Saved data entries:
>>
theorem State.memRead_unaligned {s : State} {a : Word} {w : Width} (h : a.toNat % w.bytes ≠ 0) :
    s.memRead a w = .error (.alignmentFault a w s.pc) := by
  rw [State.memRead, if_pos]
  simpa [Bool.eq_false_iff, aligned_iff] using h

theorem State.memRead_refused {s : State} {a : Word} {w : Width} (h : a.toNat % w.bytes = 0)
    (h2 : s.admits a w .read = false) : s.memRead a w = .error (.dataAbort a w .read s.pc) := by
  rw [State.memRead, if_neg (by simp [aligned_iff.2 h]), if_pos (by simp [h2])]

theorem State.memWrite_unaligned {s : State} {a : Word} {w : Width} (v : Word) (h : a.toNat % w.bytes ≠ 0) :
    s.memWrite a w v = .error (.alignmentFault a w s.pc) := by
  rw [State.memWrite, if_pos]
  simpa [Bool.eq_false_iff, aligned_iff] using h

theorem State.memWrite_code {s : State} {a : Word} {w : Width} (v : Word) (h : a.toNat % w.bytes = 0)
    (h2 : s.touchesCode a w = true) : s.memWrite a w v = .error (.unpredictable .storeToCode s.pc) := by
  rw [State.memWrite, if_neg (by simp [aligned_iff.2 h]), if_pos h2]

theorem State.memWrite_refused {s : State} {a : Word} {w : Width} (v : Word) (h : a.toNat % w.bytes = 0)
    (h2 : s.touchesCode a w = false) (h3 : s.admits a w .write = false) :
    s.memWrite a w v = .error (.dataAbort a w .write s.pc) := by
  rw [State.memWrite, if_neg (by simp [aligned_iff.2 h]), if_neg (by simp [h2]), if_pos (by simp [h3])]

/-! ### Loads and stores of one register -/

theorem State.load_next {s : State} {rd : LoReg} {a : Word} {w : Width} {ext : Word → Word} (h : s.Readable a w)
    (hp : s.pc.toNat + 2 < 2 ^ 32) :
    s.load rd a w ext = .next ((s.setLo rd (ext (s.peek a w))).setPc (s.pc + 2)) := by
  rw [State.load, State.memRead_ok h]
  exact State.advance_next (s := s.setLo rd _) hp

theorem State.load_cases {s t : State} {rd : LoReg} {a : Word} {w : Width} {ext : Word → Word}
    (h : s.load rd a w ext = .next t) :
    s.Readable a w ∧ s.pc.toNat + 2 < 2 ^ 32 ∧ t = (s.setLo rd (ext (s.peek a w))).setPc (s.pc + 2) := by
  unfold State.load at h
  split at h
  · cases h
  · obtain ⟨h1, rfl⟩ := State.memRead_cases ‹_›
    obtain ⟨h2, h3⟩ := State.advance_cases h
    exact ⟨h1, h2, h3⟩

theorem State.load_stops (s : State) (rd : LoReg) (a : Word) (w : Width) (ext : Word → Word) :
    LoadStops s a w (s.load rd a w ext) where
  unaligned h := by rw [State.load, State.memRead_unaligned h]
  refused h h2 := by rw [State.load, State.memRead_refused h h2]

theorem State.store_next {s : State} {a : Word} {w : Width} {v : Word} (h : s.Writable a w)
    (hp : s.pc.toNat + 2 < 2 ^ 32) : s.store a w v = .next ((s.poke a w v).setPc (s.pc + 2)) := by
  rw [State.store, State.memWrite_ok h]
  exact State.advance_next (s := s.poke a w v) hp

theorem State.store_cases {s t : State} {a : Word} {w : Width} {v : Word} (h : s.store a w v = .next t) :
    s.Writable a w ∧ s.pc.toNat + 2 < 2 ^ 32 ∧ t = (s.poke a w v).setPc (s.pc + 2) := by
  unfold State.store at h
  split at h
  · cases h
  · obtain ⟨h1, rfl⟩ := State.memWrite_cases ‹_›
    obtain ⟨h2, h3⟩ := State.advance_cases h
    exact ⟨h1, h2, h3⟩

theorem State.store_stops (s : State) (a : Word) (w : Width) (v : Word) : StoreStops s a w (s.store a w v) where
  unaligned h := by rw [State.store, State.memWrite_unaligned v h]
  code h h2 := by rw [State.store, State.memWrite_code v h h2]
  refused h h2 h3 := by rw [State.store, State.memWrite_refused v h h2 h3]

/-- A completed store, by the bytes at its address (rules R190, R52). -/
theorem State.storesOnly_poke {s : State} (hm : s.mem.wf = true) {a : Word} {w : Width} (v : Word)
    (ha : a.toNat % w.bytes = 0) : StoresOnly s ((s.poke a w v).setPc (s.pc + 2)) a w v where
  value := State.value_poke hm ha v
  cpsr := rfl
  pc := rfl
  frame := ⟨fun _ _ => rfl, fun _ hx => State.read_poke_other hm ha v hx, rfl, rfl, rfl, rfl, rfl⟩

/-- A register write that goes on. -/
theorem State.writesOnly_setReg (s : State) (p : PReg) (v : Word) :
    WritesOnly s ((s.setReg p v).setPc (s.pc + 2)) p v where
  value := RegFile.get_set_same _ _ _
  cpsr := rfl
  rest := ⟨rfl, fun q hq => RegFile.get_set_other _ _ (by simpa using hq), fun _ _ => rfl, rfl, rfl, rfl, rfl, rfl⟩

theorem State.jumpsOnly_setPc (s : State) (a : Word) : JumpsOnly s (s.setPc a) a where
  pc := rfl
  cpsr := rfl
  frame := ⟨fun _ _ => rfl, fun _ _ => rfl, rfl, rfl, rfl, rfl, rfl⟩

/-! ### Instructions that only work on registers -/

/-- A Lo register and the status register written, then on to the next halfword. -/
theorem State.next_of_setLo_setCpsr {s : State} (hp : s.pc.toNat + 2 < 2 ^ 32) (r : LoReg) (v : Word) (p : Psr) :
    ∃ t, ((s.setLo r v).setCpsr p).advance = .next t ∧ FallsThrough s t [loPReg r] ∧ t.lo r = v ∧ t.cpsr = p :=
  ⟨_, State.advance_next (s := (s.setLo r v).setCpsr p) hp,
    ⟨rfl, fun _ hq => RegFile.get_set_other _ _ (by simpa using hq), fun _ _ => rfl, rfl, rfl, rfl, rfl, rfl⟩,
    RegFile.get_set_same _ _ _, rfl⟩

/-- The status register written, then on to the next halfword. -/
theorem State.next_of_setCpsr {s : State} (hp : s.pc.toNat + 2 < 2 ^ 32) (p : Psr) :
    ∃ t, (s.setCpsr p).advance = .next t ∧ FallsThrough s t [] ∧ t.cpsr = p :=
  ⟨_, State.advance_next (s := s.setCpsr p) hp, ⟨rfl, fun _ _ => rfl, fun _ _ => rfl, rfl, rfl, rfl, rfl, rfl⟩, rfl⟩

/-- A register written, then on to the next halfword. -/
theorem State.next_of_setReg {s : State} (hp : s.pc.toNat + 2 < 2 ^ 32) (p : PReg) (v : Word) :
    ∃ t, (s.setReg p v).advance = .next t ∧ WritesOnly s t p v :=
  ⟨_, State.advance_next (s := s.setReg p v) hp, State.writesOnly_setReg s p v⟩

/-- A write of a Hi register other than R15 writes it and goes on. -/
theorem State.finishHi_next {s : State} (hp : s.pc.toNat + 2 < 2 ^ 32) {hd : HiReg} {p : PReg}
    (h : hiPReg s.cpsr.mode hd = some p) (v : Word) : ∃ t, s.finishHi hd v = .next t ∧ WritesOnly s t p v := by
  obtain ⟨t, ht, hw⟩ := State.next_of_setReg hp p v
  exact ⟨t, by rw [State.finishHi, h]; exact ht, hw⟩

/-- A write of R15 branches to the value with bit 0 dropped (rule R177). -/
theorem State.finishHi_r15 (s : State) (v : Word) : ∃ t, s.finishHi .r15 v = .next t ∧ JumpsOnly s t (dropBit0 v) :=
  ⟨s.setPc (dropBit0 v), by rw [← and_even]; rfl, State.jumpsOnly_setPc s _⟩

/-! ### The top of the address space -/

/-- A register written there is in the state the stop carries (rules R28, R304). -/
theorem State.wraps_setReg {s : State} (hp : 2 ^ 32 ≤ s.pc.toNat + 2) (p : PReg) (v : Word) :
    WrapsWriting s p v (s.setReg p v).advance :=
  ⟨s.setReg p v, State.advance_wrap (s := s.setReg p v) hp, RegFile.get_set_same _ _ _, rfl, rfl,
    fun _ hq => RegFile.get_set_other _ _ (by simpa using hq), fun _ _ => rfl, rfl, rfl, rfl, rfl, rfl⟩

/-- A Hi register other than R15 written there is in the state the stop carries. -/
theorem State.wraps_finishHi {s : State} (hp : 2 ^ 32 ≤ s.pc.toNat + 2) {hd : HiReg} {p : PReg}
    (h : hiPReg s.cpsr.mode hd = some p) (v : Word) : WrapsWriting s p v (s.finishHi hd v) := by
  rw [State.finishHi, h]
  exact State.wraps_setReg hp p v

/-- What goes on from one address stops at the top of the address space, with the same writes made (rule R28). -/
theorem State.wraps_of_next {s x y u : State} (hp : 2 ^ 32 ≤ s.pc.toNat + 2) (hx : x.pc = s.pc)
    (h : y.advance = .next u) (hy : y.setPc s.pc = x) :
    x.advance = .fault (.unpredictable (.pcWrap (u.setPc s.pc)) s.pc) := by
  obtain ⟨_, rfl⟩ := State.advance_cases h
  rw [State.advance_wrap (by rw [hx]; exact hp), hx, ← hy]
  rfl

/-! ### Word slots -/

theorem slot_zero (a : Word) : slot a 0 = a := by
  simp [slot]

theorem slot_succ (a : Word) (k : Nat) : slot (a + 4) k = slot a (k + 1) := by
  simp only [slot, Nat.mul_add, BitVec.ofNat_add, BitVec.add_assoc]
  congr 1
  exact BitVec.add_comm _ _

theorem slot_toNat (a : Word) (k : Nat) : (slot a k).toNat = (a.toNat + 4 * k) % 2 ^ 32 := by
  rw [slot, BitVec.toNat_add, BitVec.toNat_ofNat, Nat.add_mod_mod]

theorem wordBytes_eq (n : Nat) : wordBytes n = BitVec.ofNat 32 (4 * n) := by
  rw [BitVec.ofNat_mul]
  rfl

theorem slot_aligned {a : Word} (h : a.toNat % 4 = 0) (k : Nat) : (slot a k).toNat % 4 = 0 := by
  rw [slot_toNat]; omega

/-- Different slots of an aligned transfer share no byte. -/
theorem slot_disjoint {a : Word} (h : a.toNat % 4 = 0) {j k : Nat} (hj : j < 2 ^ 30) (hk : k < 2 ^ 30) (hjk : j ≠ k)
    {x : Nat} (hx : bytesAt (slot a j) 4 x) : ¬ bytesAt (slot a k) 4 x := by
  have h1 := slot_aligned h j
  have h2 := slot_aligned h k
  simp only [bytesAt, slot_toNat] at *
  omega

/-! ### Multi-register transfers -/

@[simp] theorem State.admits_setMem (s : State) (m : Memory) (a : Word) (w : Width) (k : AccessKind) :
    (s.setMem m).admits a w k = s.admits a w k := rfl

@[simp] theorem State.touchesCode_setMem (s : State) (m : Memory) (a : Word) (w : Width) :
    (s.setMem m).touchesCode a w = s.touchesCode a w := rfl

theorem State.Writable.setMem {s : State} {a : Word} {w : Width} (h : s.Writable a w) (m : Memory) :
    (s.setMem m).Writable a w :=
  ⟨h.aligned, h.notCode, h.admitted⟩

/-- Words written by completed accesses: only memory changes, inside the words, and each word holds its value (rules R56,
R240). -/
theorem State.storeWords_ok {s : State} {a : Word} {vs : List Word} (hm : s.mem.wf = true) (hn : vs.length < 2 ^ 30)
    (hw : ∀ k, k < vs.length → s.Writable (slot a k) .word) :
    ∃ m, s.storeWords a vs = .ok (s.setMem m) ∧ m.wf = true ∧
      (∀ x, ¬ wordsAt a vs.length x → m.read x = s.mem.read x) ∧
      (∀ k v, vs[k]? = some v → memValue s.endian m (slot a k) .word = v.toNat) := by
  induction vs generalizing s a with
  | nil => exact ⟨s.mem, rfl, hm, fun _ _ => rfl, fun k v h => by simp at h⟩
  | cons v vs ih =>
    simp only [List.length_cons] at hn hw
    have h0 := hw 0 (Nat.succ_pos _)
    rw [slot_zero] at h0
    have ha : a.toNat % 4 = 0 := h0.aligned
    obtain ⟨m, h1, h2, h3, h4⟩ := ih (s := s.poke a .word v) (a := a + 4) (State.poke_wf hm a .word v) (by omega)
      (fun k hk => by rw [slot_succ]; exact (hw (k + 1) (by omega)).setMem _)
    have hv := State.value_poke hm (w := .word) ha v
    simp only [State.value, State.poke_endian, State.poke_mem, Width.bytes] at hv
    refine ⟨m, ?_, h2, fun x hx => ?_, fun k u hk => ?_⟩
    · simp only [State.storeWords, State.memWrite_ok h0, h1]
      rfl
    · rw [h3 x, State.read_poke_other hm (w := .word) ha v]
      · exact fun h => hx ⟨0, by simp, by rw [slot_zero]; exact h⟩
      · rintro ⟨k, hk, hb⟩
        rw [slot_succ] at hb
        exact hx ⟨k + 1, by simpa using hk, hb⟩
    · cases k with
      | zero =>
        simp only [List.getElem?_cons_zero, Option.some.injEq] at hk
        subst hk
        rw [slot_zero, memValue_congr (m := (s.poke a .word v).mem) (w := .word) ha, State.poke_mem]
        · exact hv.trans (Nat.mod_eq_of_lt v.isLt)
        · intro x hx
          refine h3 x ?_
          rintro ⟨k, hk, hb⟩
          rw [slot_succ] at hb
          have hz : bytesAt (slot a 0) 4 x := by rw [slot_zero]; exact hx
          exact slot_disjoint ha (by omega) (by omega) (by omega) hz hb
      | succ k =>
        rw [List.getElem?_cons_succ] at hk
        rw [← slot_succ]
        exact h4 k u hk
<<
• [Task statement] In the records above, find the lines holding "BitVec". Copy each one.

• [Reply to the task]
  simp only [slot, Nat.mul_add, BitVec.ofNat_add, BitVec.add_assoc]
  exact BitVec.add_comm _ _
  rw [slot, BitVec.toNat_add, BitVec.toNat_ofNat, Nat.add_mod_mod]
theorem wordBytes_eq (n : Nat) : wordBytes n = BitVec.ofNat 32 (4 * n) := by
  rw [BitVec.ofNat_mul]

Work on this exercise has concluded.